(Data entries)
+--
theorem witness_RegisterMapMatchesItsTable :
    (0x14 ≤ (0x14#8).toNat ∧ (0x14#8).toNat ≤ 0x1C) ∧ (0x60 ≤ (0x7C#8).toNat ∧ (0x7C#8).toNat ≤ 0x7C) ∧
      0xE0 ≤ (0xE0#8).toNat := by decide
theorem witness_ResetInputResetsTheWholeBlock :
    { completing .correct (indices 5#11 6#11) with inputs := [.reset] }.inputs = .reset :: [] ∧
      (running .pack 1 [readReg .status]).block.status.busy = true ∧
      (running .pack 1 [readReg .status]).block.seq = .run .pack ∧
      isNext (step (running .pack 1 [readReg .status])) = true := ⟨rfl, rfl, rfl, by decide⟩
theorem witness_NothingRunsBeforeTheFirstReset :
    { State.reset with resetDone := false, inputs := [issue .pack] }.resetDone = false ∧
      { State.reset with resetDone := false, inputs := [issue .pack] }.inputs.head? ≠ some .reset := by decide
theorem witness_IdleBlockWaitsUnchanged : (idle []).resetDone = true ∧ (idle []).ended := ⟨rfl, rfl, rfl⟩
theorem witness_StepRunsTheDecodedCommand :
    (idle [issue .pack]).Issues (.write (.offset 0x00#8) 4 0x1#32) [] ∧
      (running .verify 1 [issue .pack]).Issues (.write (.offset 0x00#8) 4 0x1#32) [] ∧ decode 0x1#32 = .ok .pack :=
  ⟨issues_idle (by decide), issues_running (by decide), by decide⟩
theorem witness_IllegalWordSetsOnlyCmdErr :
    (idle [writeReg .cmd 0x5#32]).Issues (.write (.offset 0x00#8) 4 0x5#32) [] ∧ (∀ i, decode 0x5#32 ≠ .ok i) ∧
      (idle [writeReg .cmd 0x5#32]).block.status.busy = false :=
  ⟨issues_idle (by decide), fun i => by cases i <;> decide, rfl⟩
theorem witness_BusyWritesAreDropped :
    (running .pack 1 [writeReg .cmd 0x5#32]).Issues (.write (.offset 0x00#8) 4 0x5#32) [] ∧
      (running .pack 1 [writeReg (.idx 23) 1#32]).Issues (.write (.offset 0xDC#8) 4 1#32) [] ∧
      (running .pack 1 [writeReg .kd 1#32]).Issues (.write (.offset 0x08#8) 4 1#32) [] ∧
      (running .pack 1 [writeReg (.idx 23) 1#32]).block.status.busy = true ∧ (0xDC#8).toNat = 0x80 + 4 * (23 : Fin 24) ∧
      (0x08#8 ≠ 0x00#8 ∧ ∀ i : Fin 24, (0x08#8).toNat ≠ 0x80 + 4 * i) ∧ (0xDC#8).toNat % 4 = 0 ∧
      (running .pack 1 [writeReg .kd 1#32]).block.seq = .run .pack ∧
      isNext (step (running .pack 1 [writeReg .kd 1#32])) = true :=
  ⟨issues_running (by decide), issues_running (by decide), issues_running (by decide), rfl, by decide, by decide, by decide,
    rfl, by decide⟩
theorem witness_IndexWriteStoresElevenBits :
    (idle [writeReg (.idx 0) 0xFFFFFFFF#32]).Issues (.write (.offset 0x80#8) 4 0xFFFFFFFF#32) [] ∧
      (0x80#8).toNat = 0x80 + 4 * (0 : Fin 24) ∧ (0xDC#8).toNat = 0x80 + 4 * (23 : Fin 24) ∧
      (idle [writeReg (.idx 0) 0xFFFFFFFF#32]).block.status.busy = false ∧
      (running .pack 1 [writeReg (.idx 23) 1#32]).Issues (.write (.offset 0xDC#8) 4 1#32) [] ∧
      (running .pack 1 [writeReg (.idx 23) 1#32]).block.status.busy = true :=
  ⟨issues_idle (by decide), by decide, by decide, rfl, issues_running (by decide), rfl⟩
theorem witness_ReadOnlyAndReservedOffsets :
    (idle [writeReg .kd 7#32]).Issues (.write (.offset 0x08#8) 4 7#32) [] ∧
      (running .pack 1 [.write (.offset 0xE0#8) 4 7#32]).Issues (.write (.offset 0xE0#8) 4 7#32) [] ∧
      (idle [.read (.offset 0xFC#8) 4]).Issues (.read (.offset 0xFC#8) 4) [] ∧
      (0x08#8).toNat % 4 = 0 ∧ 0x08#8 ≠ 0x00#8 ∧ (0x7C#8).toNat < 0x80 ∧ 0xE0 ≤ (0xE0#8).toNat :=
  ⟨issues_idle (by decide), issues_running (by decide), issues_idle (by decide), by decide, by decide, by decide,
    by decide⟩
theorem witness_CandidatesAreAllOtherIndices : 2048 ≤ (2047#11).toNat + 1 ∧ ¬ 2048 ≤ (0#11).toNat + 2047 := by decide
theorem witness_ReadReturnsTheRegister :
    (marked [readReg (.digest 7)]).Issues (.read (.offset 0x3C#8) 4) [] ∧ (0x3C#8).toNat % 4 = 0 ∧
      (marked [readReg (.digest 7)]).block.status.busy = false ∧ (0x3C#8).toNat = 0x20 + 4 * (7 : Fin 8) ∧
      (0x5C#8).toNat = 0x40 + 4 * (7 : Fin 8) ∧ (0xDC#8).toNat = 0x80 + 4 * (23 : Fin 24) :=
  ⟨⟨rfl, rfl, by decide, .inl rfl⟩, by decide, rfl, by decide, by decide, by decide⟩
theorem witness_ReadsOfResultsWhileBusyAreDraws :
    (running .correct 1 [readReg (.idx 23)]).Issues (.read (.offset 0xDC#8) 4) [] ∧
      (running .verify 1 [readReg (.idx 23)]).Issues (.read (.offset 0xDC#8) 4) [] ∧
      (running .correct 1 [readReg (.idx 23)]).block.status.busy = true ∧
      (running .correct 1 [readReg (.idx 23)]).block.seq = .run .correct ∧
      (running .verify 1 [readReg (.idx 23)]).block.seq ≠ .run .correct ∧ (0xD8#8).toNat = 0x80 + 4 * (22 : Fin 24) :=
  ⟨issues_running (by decide), issues_running (by decide), rfl, rfl, by decide, by decide⟩
theorem witness_EverySupportedAccessIsPermitted :
    (idle [readReg .status]).Issues (readReg .status) [] ∧ (readReg .status).access = true :=
  ⟨issues_idle (by decide), by decide⟩
theorem witness_UnsupportedAccessesAreRefused :
    (idle [.read (.offset 0x04#8) 2]).Issues (.read (.offset 0x04#8) 2) [] ∧
      (idle [.write (.offset 0x06#8) 4 0#32]).Issues (.write (.offset 0x06#8) 4 0#32) [] ∧ (2 ≠ 4 ∨ (0x04#8).toNat % 4 ≠ 0) ∧
      (0x06#8).toNat % 4 ≠ 0 :=
  ⟨issues_idle (by decide), issues_idle (by decide), by decide, by decide⟩
theorem witness_HostAddressesReachTheWindow :
    (idle [.read (.address (Config.sgcBase + (0x04#8).toNat)) 4]).Issues
        (.read (.address (Config.sgcBase + (0x04#8).toNat)) 4) [] ∧
      (idle [.write (.address (Config.sgcBase + (0x00#8).toNat)) 4 1#32]).Issues
        (.write (.address (Config.sgcBase + (0x00#8).toNat)) 4 1#32) [] :=
  ⟨issues_idle (by simp), issues_idle (by simp)⟩
theorem witness_AccessesOutsideTheWindowAreRefused :
    Config.sgcBase + 0xFF < Config.sgcBase + 0x100 ∧
      (idle [.read (.address (Config.sgcBase + 0x100)) 4]).Issues (.read (.address (Config.sgcBase + 0x100)) 4) [] ∧
      (idle [.write (.address (Config.sgcBase + 0x100)) 4 0#32]).Issues
        (.write (.address (Config.sgcBase + 0x100)) 4 0#32) [] :=
  ⟨by omega, issues_idle (by simp), issues_idle (by simp)⟩
theorem witness_ReadsHaveNoSideEffects :
    (running .pack 1 [readReg .status]).Issues (.read (.offset 0x04#8) 4) [] ∧
      (Place.offset 0x04#8).resolve = some 0x04#8 ∧ (0x04#8).toNat % 4 = 0 :=
  ⟨issues_running (by decide), rfl, by decide⟩
theorem witness_commands_idle_and_busy :
    (idle []).block.status.busy = false ∧ (running .pack 1 []).block.status.busy = true := by decide
theorem witness_completions_of_every_command :
    (completing .pack (indices 1#11 2#11)).Completes .pack ∧ (completing .verify (indices 1#11 2#11)).Completes .verify ∧
      (completing .correct (indices 1#11 2#11)).Completes .correct ∧ (running .pack 0 [issue .nop]).Completes .pack :=
  ⟨completes_completing _ _, completes_completing _ _, completes_completing _ _, completes_running _ _⟩
theorem witness_CorrectOnValidIndicesChangesTheLast :
    (completing .correct (indices 0#11 102#11)).Completes .correct ∧
      (check (completing .correct (indices 0#11 102#11)).block.idx).ok = true :=
  ⟨completes_completing _ _, by decide +kernel⟩
theorem witness_PackIsInjective :
    entropyWords (indices 1#11 2#11) = entropyWords (indices 1#11 2#11) ∧
      expectedChecksum (indices 1#11 2#11) = expectedChecksum (indices 1#11 2#11) := ⟨rfl, rfl⟩
theorem witness_LastIndexSplitsIntoEntropyAndChecksum : (0x1FF#11).extractLsb' 8 3 = (0x100#11).extractLsb' 8 3 := by decide
theorem witness_RotateAndShiftMoveEachBit : 0 < 31 ∧ 31 < 32 := by decide
theorem witness_ScheduleFollowsTheRecurrence : (message (Vector.replicate 8 0#32)).length = 16 ∧ 16 ≤ 63 ∧ 63 < 64 := by decide
theorem witness_CompressionRunsTheSixtyFourRounds : (schedule (message (Vector.replicate 8 0#32))).length = 64 := by
  simp [schedule]
theorem witness_EachBlockHasOneValidLastIndex :
    (102#11).toNat / 256 = (0 : Fin 8).val ∧ (2047#11).toNat / 256 = (7 : Fin 8).val := by decide
/-- Both outcomes of the search exist as premises; the failing one is met by no input (R110), and the statement defines it. -/
theorem witness_SearchReturnsTheSmallestOffset : (search (indices 2047#11 1966#11)).found = true := by decide +kernel
theorem witness_ExhaustedIsNeverSet :
    (running .pack 0 []).block.status.exhausted = false ∧
      step (running .pack 0 []) = .next (completionStep .pack (running .pack 0 [])) := ⟨rfl, rfl⟩
theorem witness_reset_block_meets_the_invariant : Block.reset.Inv where
  busy_iff_running := by decide
  done_not_busy := by decide
  csumOk_done := by decide
  found_done := by decide
  exhausted_done := by decide
  not_found_and_exhausted := by decide
  found_iff_kd := by decide
  found_csumOk := by decide
  csumOk_match := by decide
  csumCalc_digest := by decide
  csumOk_digest := by intro h; cases h
  correct_base := by intro h; cases h
  fresh := fun _ _ => ⟨rfl, rfl, rfl, rfl, rfl⟩
theorem witness_EveryStepKeepsTheInvariants :
    (idle [issue .nop]).Inv ∧ isNext (step (idle [issue .nop])) = true :=
  ⟨⟨witness_reset_block_meets_the_invariant, fun _ => rfl⟩, by decide⟩
theorem witness_ErrorBitsAreSticky :
    isNext (step (withStatus 0x60 (idle [issue .clrerr]))) = true ∧
      (withStatus 0x60 (idle [issue .clrerr])).block.status.cmdErr = true ∧
      (answer (step (withStatus 0x60 (idle [issue .clrerr])))).block.status.cmdErr = false ∧
      (withStatus 0x60 (idle [issue .clrerr])).block.status.busyErr = true ∧
      (answer (step (withStatus 0x60 (idle [issue .clrerr])))).block.status.busyErr = false := by decide
theorem witness_IndicesChangeOnlyByHostWriteOrCorrect :
    isNext (step (idle [writeReg (.idx 23) 7#32])) = true ∧
      (answer (step (idle [writeReg (.idx 23) 7#32]))).block.idx[23] ≠ (idle [writeReg (.idx 23) 7#32]).block.idx[23] := by
  decide
theorem witness_BaseChangesOnlyAtCorrectAcceptance :
    isNext (step { marked [issue .correct] with resetDone := true }) = true ∧
      (answer (step (marked [issue .correct]))).block.base ≠ (marked [issue .correct]).block.base := by decide
theorem witness_ResultsChangeOnlyAtCompletion :
    isNext (step (completing .pack (indices 1#11 2#11))) = true ∧
      (∀ rest, (completing .pack (indices 1#11 2#11)).inputs ≠ .reset :: rest) ∧
      (completePack (completing .pack (indices 1#11 2#11)).block).csumExp ≠
        (completing .pack (indices 1#11 2#11)).block.csumExp :=
  ⟨by decide, by simp [completing, running], by decide +kernel⟩
/-- The KD clause: CORRECT accepted with KD nonzero before. -/
theorem witness_ResultsChangeOnlyAtCompletion_kd :
    isNext (step (marked [issue .correct])) = true ∧ (∀ rest, (marked [issue .correct]).inputs ≠ .reset :: rest) ∧
      (answer (step (marked [issue .correct]))).block.kd ≠ (marked [issue .correct]).block.kd ∧
      (marked [issue .correct]).block.status.busy = false :=
  ⟨by decide, by simp [marked, idle, issue, writeReg], by decide, rfl⟩
theorem witness_EveryStepNearsTheCompletion :
    (running .correct 1 [.wait 2]).block.status.busy = true ∧ (running .correct 1 [.wait 2]).block.seq = .run .correct ∧
      (running .correct 1 [.wait 2]).inputs.head? ≠ some .reset ∧ isNext (step (running .correct 1 [.wait 2])) = true ∧
      (running .pack 3 []).inputs.head? ≠ some .reset ∧ isNext (step (running .pack 3 [])) = true := by decide
theorem witness_ResultsDoNotDependOnTheInterleaving :
    (running .verify 1 ([readReg .status] ++ [issue .nop])).resetDone = true ∧
      (running .verify 1 ([readReg .status] ++ [issue .nop])).block.status.busy = true ∧
      (running .verify 1 ([readReg .status] ++ [issue .nop])).block.seq = .run .verify ∧
      (∀ x ∈ [readReg .status], x.access = true) ∧
      (running .verify 1 ([readReg .status] ++ [issue .nop])).inputs = [readReg .status] ++ [issue .nop] ∧
      (running .verify 1 ([readReg .status] ++ [issue .nop])).delay = [readReg .status].length ∧
      [issue .nop].head? ≠ some .reset :=
  ⟨rfl, rfl, rfl, by decide, rfl, rfl, by decide⟩
theorem witness_EveryAcceptedCommandCompletes :
    (running .verify 1 [readReg .status]).resetDone = true ∧ (running .verify 1 [readReg .status]).block.status.busy = true ∧
      (running .verify 1 [readReg .status]).block.seq = .run .verify ∧
      ∀ x ∈ (running .verify 1 [readReg .status]).inputs, x.access = true := by decide
theorem witness_WaitEndsWithTheCommandOrWithoutResult :
    (running .verify 1 [.wait 2]).resetDone = true ∧ (running .verify 1 [.wait 2]).block.status.busy = true ∧
      (running .verify 1 [.wait 2]).block.seq = .run .verify ∧ (running .verify 1 [.wait 2]).inputs = .wait 2 :: [] ∧
      (running .verify 1 [.wait 2]).delay < 2 ∧ 1 ≤ (running .verify 1 [.wait 1]).delay := by decide
theorem witness_LoadIdxWritesAllIndices :
    (idle (loadIdx (Vector.replicate 24 9#32) ++ [])).resetDone = true ∧
      (idle (loadIdx (Vector.replicate 24 9#32) ++ [])).block.seq = .idle ∧
      (idle (loadIdx (Vector.replicate 24 9#32) ++ [])).block.status.busy = false ∧
      (idle (loadIdx (Vector.replicate 24 9#32) ++ [])).inputs = loadIdx (Vector.replicate 24 9#32) ++ [] :=
  ⟨rfl, rfl, rfl, rfl⟩
theorem witness_RunningResultsAreUnobservable :
    (running .verify 1 [readReg .kd]).SameView
        { running .verify 1 [readReg .kd] with block := { (running .verify 1 []).block with kd := 5#11 } } ∧
      (running .verify 1 [readReg .kd]).block.status.busy = true ∧ (running .verify 1 [readReg .kd]).block.seq ≠ .idle ∧
      (running .verify 1 [readReg .kd]).Issues (readReg .kd) [] ∧ (readReg .kd).access = true :=
  ⟨rfl, rfl, by decide, issues_running (by decide), by decide⟩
+--
Work instructions |
Look back at the data above. Transcribe exactly the lines starting at the line that contains "false := by decide" and ending at the line that contains "isNext (step (marked".

Solution for this exercise |
      (answer (step (withStatus 0x60 (idle [issue .clrerr])))).block.status.busyErr = false := by decide
theorem witness_IndicesChangeOnlyByHostWriteOrCorrect :
    isNext (step (idle [writeReg (.idx 23) 7#32])) = true ∧
      (answer (step (idle [writeReg (.idx 23) 7#32]))).block.idx[23] ≠ (idle [writeReg (.idx 23) 7#32]).block.idx[23] := by
  decide
theorem witness_BaseChangesOnlyAtCorrectAcceptance :
    isNext (step { marked [issue .correct] with resetDone := true }) = true ∧
      (answer (step (marked [issue .correct]))).block.base ≠ (marked [issue .correct]).block.base := by decide
theorem witness_ResultsChangeOnlyAtCompletion :
    isNext (step (completing .pack (indices 1#11 2#11))) = true ∧
      (∀ rest, (completing .pack (indices 1#11 2#11)).inputs ≠ .reset :: rest) ∧
      (completePack (completing .pack (indices 1#11 2#11)).block).csumExp ≠
        (completing .pack (indices 1#11 2#11)).block.csumExp :=
  ⟨by decide, by simp [completing, running], by decide +kernel⟩
/-- The KD clause: CORRECT accepted with KD nonzero before. -/
theorem witness_ResultsChangeOnlyAtCompletion_kd :
    isNext (step (marked [issue .correct])) = true ∧ (∀ rest, (marked [issue .correct]).inputs ≠ .reset :: rest) ∧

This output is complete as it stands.